If text is composed of str strings, they are written as-is (ie. assume
ad-hoc encoding is providen by caller). If it is composed of unicode
strings, then they are converted to the specified encoding.
:param pipe: the Popen pipe on what to write the text.
:type pipe: Popen object (file-like with write and flush methods)
:param text: the text to write.
:type text: string or list of strings
:param flushsequence: lines of tokens to ensure flush by TreeTagger.
:type flushsequence: string (with \\n between tokens)
:param encoding: encoding of texts written on the pipe.
:type encoding: str
:param errors: how to manage encoding errors: strict/ignore/replace.
:type errors: str
"""
"de": {
"encoding": "utf-8",
"tagparfile": "german-utf8.par",
"abbrevfile": "german-abbreviations-utf8",
"pchar": ALONEMARKS + "'",
"fchar": ALONEMARKS + "'",
"pclictic": "",
"fclictic": "'(s|re|ve|d|m|em|ll)|n't",
"number": NUMBER_EXPRESSION,
"dummysentence": "Das ist ein Testsatz um das Stossen der "
"daten sicherzustellen .",
"replurlexp": 'replaced-url',
"replemailexp": 'replaced-email',
"replipexp": 'replaced-ip',
"repldnsexp": 'replaced-dns'
},
===== Connection limit in Nginx config =====
[[https://nginx.org/en/docs/http/ngx_http_limit_conn_module.html#limit_conn_zone|"limit_conn_zone" directive]]
limit_conn_zone $binary_remote_addr zone=addr:10m;
location /demo/parzu/ {
limit_conn addr 1;
rewrite /demo/parzu/(.*)$ /$1 break;
proxy_pass http://dutchy.cli/clfiles/projects/cl/webapp/parzu/$1$is_args$args;
}
location /demo/corzu/ {
limit_conn addr 1;
rewrite /demo/corzu/(.*)$ /$1 break;
proxy_pass http://dutchy.cli/harlie/projects/clcoref/corzu_web_demo/$1$is_args$args;
}
===== Self-locking application =====
==== ParZu ====
* Demo: [[https://pub.cl.uzh.ch/demo/parzu/]]

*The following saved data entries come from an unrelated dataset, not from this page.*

-- ==== Sys2Proof/Tests/Slice0.lean ====
section
/-! SUPPORT. Tests: every expected value is from 95_test_vectors.md (its id stands in the comment) or from the rule named. -/

namespace Sys2Proof.Tests

open Sys2Proof Sys2Proof.Machine Sys2Proof.Safety

/-! ### Helpers -/

/-- A configuration with the default font. -/
def cfg (ss : ShiftSource) (li : LoadStoreIncrement) (kt : KeyTrigger) (rp : RangePolicy) : Config :=
  { defaultConfig with shiftSource := ss, loadStoreIncrement := li, keyTrigger := kt, rangePolicy := rp }

/-- The construction state of the default configuration under the level trigger. -/
def base : State := State.blank (cfg .vx .unchanged .level .refuse)

/-- The construction state with every parameter at its other value. -/
def other : State := State.blank (cfg .vy .xPlusOne .pressEdge .mask)

/-- The keys of a list pressed. -/
def pressed (ks : List Nat) : Keys := Vector.ofFn fun i => ks.contains i.val

/-- One step of the core with the word `op` at `pc`. -/
def one (op : Word) (s : State) (keys : Keys := noKeys) (draw : Byte := 0x00#8) : Answer := coreStep keys draw (s.fetchNext op)

/-- What `f` shows of the next state. -/
def see {α : Type} (f : State → α) : Answer → Option α
  | .next t => some (f t)
  | .fault _ => none
  | .refused _ => none

/-- The fault an answer is. -/
def faultOf : Answer → Option Fault
  | .next _ => none
  | .fault r => some r
  | .refused _ => none

/-- The value of a register and of `VF`, and `pc`. -/
def regs (x : RegIx) (t : State) : Byte × Byte × Word := (t.reg x, t.reg vf, t.pc)

/-! ### Well-formedness: a term each check refuses -/

theorem test_wf_font_past_rom_refused : Config.wellFormed { defaultConfig with fontBase := 0x1B1#12 } = false := by decide
theorem test_wf_font_highest_accepted : Config.wellFormed { defaultConfig with fontBase := 0x1B0#12 } = true := by decide
theorem test_wf_rom_3585_refused : romFits (List.replicate 3585 0x00#8) = false := by
  simp only [romFits, List.length_replicate]; decide
theorem test_wf_rom_3584_accepted : romFits (List.replicate 3584 0x00#8) = true := by
  simp only [romFits, List.length_replicate]; decide

/-! ### Decoding: words written out from 30_encoding.md R160, every constructor -/

theorem test_decode_control :
    decodeWord 0x00E0#16 = some .cls ∧ decodeWord 0x00EE#16 = some .ret ∧ decodeWord 0x1234#16 = some (.jp 0x234#12) ∧
    decodeWord 0x2300#16 = some (.call 0x300#12) ∧ decodeWord 0x3342#16 = some (.seImm 0x3#4 0x42#8) ∧
    decodeWord 0x4343#16 = some (.sneImm 0x3#4 0x43#8) ∧ decodeWord 0x5120#16 = some (.seReg 0x1#4 0x2#4) ∧
    decodeWord 0x9120#16 = some (.sneReg 0x1#4 0x2#4) ∧ decodeWord 0xBF80#16 = some (.jpV0 0xF80#12) := by decide

theorem test_decode_alu :
    decodeWord 0x600A#16 = some (.ldImm 0x0#4 0x0A#8) ∧ decodeWord 0x7310#16 = some (.addImm 0x3#4 0x10#8) ∧
    decodeWord 0x8010#16 = some (.ldReg 0x0#4 0x1#4) ∧ decodeWord 0x8A11#16 = some (.orReg 0xA#4 0x1#4) ∧
    decodeWord 0x8012#16 = some (.andReg 0x0#4 0x1#4) ∧ decodeWord 0x8013#16 = some (.xorReg 0x0#4 0x1#4) ∧
    decodeWord 0x8F14#16 = some (.addReg 0xF#4 0x1#4) ∧ decodeWord 0x8015#16 = some (.subReg 0x0#4 0x1#4) ∧
    decodeWord 0x8236#16 = some (.shr 0x2#4 0x3#4) ∧ decodeWord 0x8017#16 = some (.subnReg 0x0#4 0x1#4) ∧
    decodeWord 0x823E#16 = some (.shl 0x2#4 0x3#4) ∧ decodeWord 0xC30F#16 = some (.rnd 0x3#4 0x0F#8) := by decide

theorem test_decode_index_display :
    decodeWord 0xA300#16 = some (.ldI 0x300#12) ∧ decodeWord 0xF21E#16 = some (.addIVx 0x2#4) ∧
    decodeWord 0xF129#16 = some (.ldFVx 0x1#4) ∧ decodeWord 0xF033#16 = some (.ldBVx 0x0#4) ∧
    decodeWord 0xF255#16 = some (.ldMemVx 0x2#4) ∧ decodeWord 0xF265#16 = some (.ldVxMem 0x2#4) ∧
    decodeWord 0xD01F#16 = some (.drw 0x0#4 0x1#4 0xF#4) := by decide

theorem test_decode_timers_keys :
    decodeWord 0xF307#16 = some (.ldVxDt 0x3#4) ∧ decodeWord 0xFF0A#16 = some (.ldVxK 0xF#4) ∧
    decodeWord 0xF015#16 = some (.ldDtVx 0x0#4) ∧ decodeWord 0xF018#16 = some (.ldStVx 0x0#4) ∧
    decodeWord 0xE59E#16 = some (.skp 0x5#4) ∧ decodeWord 0xE5A1#16 = some (.sknp 0x5#4) := by decide

-- L2-E1 to L2-E8
theorem test_decode_illegal :
    decodeWord 0x0000#16 = none ∧ decodeWord 0x0123#16 = none ∧ decodeWord 0x00E1#16 = none ∧ decodeWord 0x5121#16 = none ∧
    decodeWord 0x8128#16 = none ∧ decodeWord 0x800F#16 = none ∧ decodeWord 0x9121#16 = none ∧ decodeWord 0xE1A0#16 = none ∧
    decodeWord 0xF1FF#16 = none := by decide

theorem test_decode_bytes :
    decode [0xD0#8, 0x15#8, 0x7F#8] = .ok (.drw 0x0#4 0x1#4 0x5#4, [0x7F#8]) ∧ decode [0xD0#8] = .error .truncated ∧
    decode [0x51#8, 0x21#8] = .error (.unknownOpcode 0x5121#16) := by decide

theorem test_decode_table_word : decodeTableWord 16 0x8006 = some (.shr 0x0#4 0x0#4) := by decide

/-! ### The instruction cycle -/

-- L2-E9: the fetch at 0xFFF takes its low byte from 0x000
theorem test_fetch_across_the_top : see (regs 0x0#4) (one 0x602A#16 (base.setPc 0xFFF)) = some (0x2A#8, 0x00#8, 0x001#16) := by
  decide

-- L2-F1, L2-F3: decoding comes first, and the word and its address are recorded
theorem test_illegal_word_faults :
    faultOf (one 0xE1A0#16 (base.setReg 0x1#4 0x13#8)) = some (.unknownOpcode 0xE1A0#16 0x0200#16) := by decide

-- the host's written-out turn: 2 ticks, then the step with its key 3 and its draw (R431, R8)
theorem test_turn_ticks_before_the_step :
    see (fun t => (t.reg 0x3#4, t.dt, t.rnd, t.turns))
      (step ({ base with dt := 0x3C#8, turns := [⟨2, noKeys, 0xA5#8⟩] }.fetchNext 0xF307#16)) =
      some (0x3A#8, 0x3A#8, 0xA5#8, []) := by decide

-- the host's question: the placed word is the next instruction, although a wait was pending
theorem test_withFetchWord_runs :
    see (fun t => (t.pc, t.wait)) (step ((base.setWait (some 0x0#4)).withFetchWord 16 0x1234)) = some (0x0234#16, none) := by
  decide

/-! ### Control transfer -/

-- L2-C1, L2-C5
theorem test_call_pushes_next :
    see (fun t => (t.stack, t.pc)) (one 0x2300#16 (base.setPc 0x204)) = some ([0x0206#16], 0x0300#16) ∧
    see (fun t => (t.stack, t.pc)) (one 0x2300#16 (base.setPc 0xFFE)) = some ([0x0000#16], 0x0300#16) := by decide

-- L2-C4
theorem test_call_overflows :
    faultOf (one 0x2400#16 { base with stack := List.replicate 16 0x0202#16 }) = some (.stackOverflow 0x2400#16 0x0200#16) := by
  decide

-- L2-C2
theorem test_ret_pops :
    see (fun t => (t.stack, t.pc)) (one 0x00EE#16 { base with pc := 0x310#16, stack := [0x0206#16] }) = some ([], 0x0206#16) := by
  decide

-- L2-C3
theorem test_ret_underflows : faultOf (one 0x00EE#16 base) = some (.stackUnderflow 0x00EE#16 0x0200#16) := by decide

-- L2-C6
theorem test_jp_odd : see State.pc (one 0x1201#16 base) = some 0x0201#16 := by decide

-- L2-C7
theorem test_seImm :
    see State.pc (one 0x3342#16 (base.setReg 0x3#4 0x42#8)) = some 0x0204#16 ∧
    see State.pc (one 0x3342#16 ((base.setReg 0x3#4 0x42#8).setPc 0xFFC)) = some 0x0000#16 := by decide

-- L2-C8
theorem test_sneImm :
    see State.pc (one 0x4342#16 (base.setReg 0x3#4 0x42#8)) = some 0x0202#16 ∧
    see State.pc (one 0x4300#16 (base.setReg 0x3#4 0x42#8)) = some 0x0204#16 := by decide

-- L2-C9
theorem test_seReg :
    see State.pc (one 0x5110#16 (base.setReg 0x1#4 0x07#8)) = some 0x0204#16 ∧
    see State.pc (one 0x5120#16 (base.setReg 0x1#4 0x07#8)) = some 0x0202#16 := by decide

-- L2-C10
theorem test_sneReg :
    see State.pc (one 0x9110#16 (base.setReg 0x1#4 0x07#8)) = some 0x0202#16 ∧
    see State.pc (one 0x9120#16 (base.setReg 0x1#4 0x07#8)) = some 0x0204#16 := by decide

-- L2-C11
theorem test_jpV0 :
    see State.pc (one 0xB300#16 (base.setReg 0x0#4 0x10#8)) = some 0x0310#16 ∧
    see State.pc (one 0xBFFF#16 (base.setReg 0x0#4 0xFF#8)) = some 0x00FE#16 := by decide

/-! ### Register loads and arithmetic -/

-- L2-A1
theorem test_ldImm : see (regs 0xF#4) (one 0x6F07#16 base) = some (0x07#8, 0x07#8, 0x0202#16) := by decide

-- L2-A2
theorem test_addImm_wraps :
    see (regs 0x0#4) (one 0x7001#16 ((base.setReg 0x0#4 0xFF#8).setReg vf 0x55#8)) = some (0x00#8, 0x55#8, 0x0202#16) := by decide

-- L2-A4
theorem test_ldReg :
    see (regs 0x0#4) (one 0x8010#16 ((base.setReg 0x1#4 0x33#8).setReg vf 0x55#8)) = some (0x33#8, 0x55#8, 0x0202#16) := by decide

-- L2-A5 to L2-A7: two registers and VF
def three (a b f : Byte) : State := ((base.setReg 0x0#4 a).setReg 0x1#4 b).setReg vf f

theorem test_orReg : see (regs 0x0#4) (one 0x8011#16 (three 0xF0#8 0x0F#8 0x55#8)) = some (0xFF#8, 0x55#8, 0x0202#16) := by decide
theorem test_andReg : see (regs 0x0#4) (one 0x8012#16 (three 0xF0#8 0x3C#8 0x55#8)) = some (0x30#8, 0x55#8, 0x0202#16) := by decide
theorem test_xorReg : see (regs 0x0#4) (one 0x8013#16 (three 0xFF#8 0x0F#8 0x55#8)) = some (0xF0#8, 0x55#8, 0x0202#16) := by decide

-- L2-A9 (b), (c)
theorem test_addReg_carry :
    see (regs 0x0#4) (one 0x8014#16 (three 0xFF#8 0x01#8 0x00#8)) = some (0x00#8, 0x01#8, 0x0202#16) ∧
    see (regs 0x0#4) (one 0x8014#16 (three 0x0A#8 0x05#8 0x01#8)) = some (0x0F#8, 0x00#8, 0x0202#16) := by decide

-- L2-A11, L2-A12: VF as destination and as source
theorem test_addReg_vf :
    see (regs vf) (one 0x8F14#16 (three 0x00#8 0xFF#8 0x01#8)) = some (0x01#8, 0x01#8, 0x0202#16) ∧
    see (regs 0x0#4) (one 0x80F4#16 (three 0xFF#8 0x00#8 0x01#8)) = some (0x00#8, 0x01#8, 0x0202#16) := by decide

-- L2-A13
theorem test_subReg :
    see (regs 0x0#4) (one 0x8015#16 (three 0x05#8 0x07#8 0x01#8)) = some (0xFE#8, 0x00#8, 0x0202#16) ∧
    see (regs 0x0#4) (one 0x8015#16 (three 0x05#8 0x05#8 0x00#8)) = some (0x00#8, 0x01#8, 0x0202#16) := by decide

* File: ''/mnt/storage/clfiles/projects/cl/webapp/parzu/parzu.cgi''
# Don spam/DDOS prevention
# Check if last log entry is older than X seconds. If not, abort.
if os.path.isfile(logfile):
time_since_last_call = time.time() - os.stat(logfile).st_mtime
if time_since_last_call < 5:
additional_styles = "\nfont-family: Arial, Helvetica, sans-serif;\nfont-size: 12px;\n"
print(html_text.format(additional_styles,'Demo already running. Wait 20 seconds and try again.' ))
sys.exit()
Try it out:
curl --data "output=conll&rawtext=Mein Luftkissenfahrzeug ist voller Aale." \
https://pub.cl.uzh.ch/demo/parzu/parzu.cgi
==== CorZu ====
* Demo: [[https://pub.cl.uzh.ch/demo/corzu/]]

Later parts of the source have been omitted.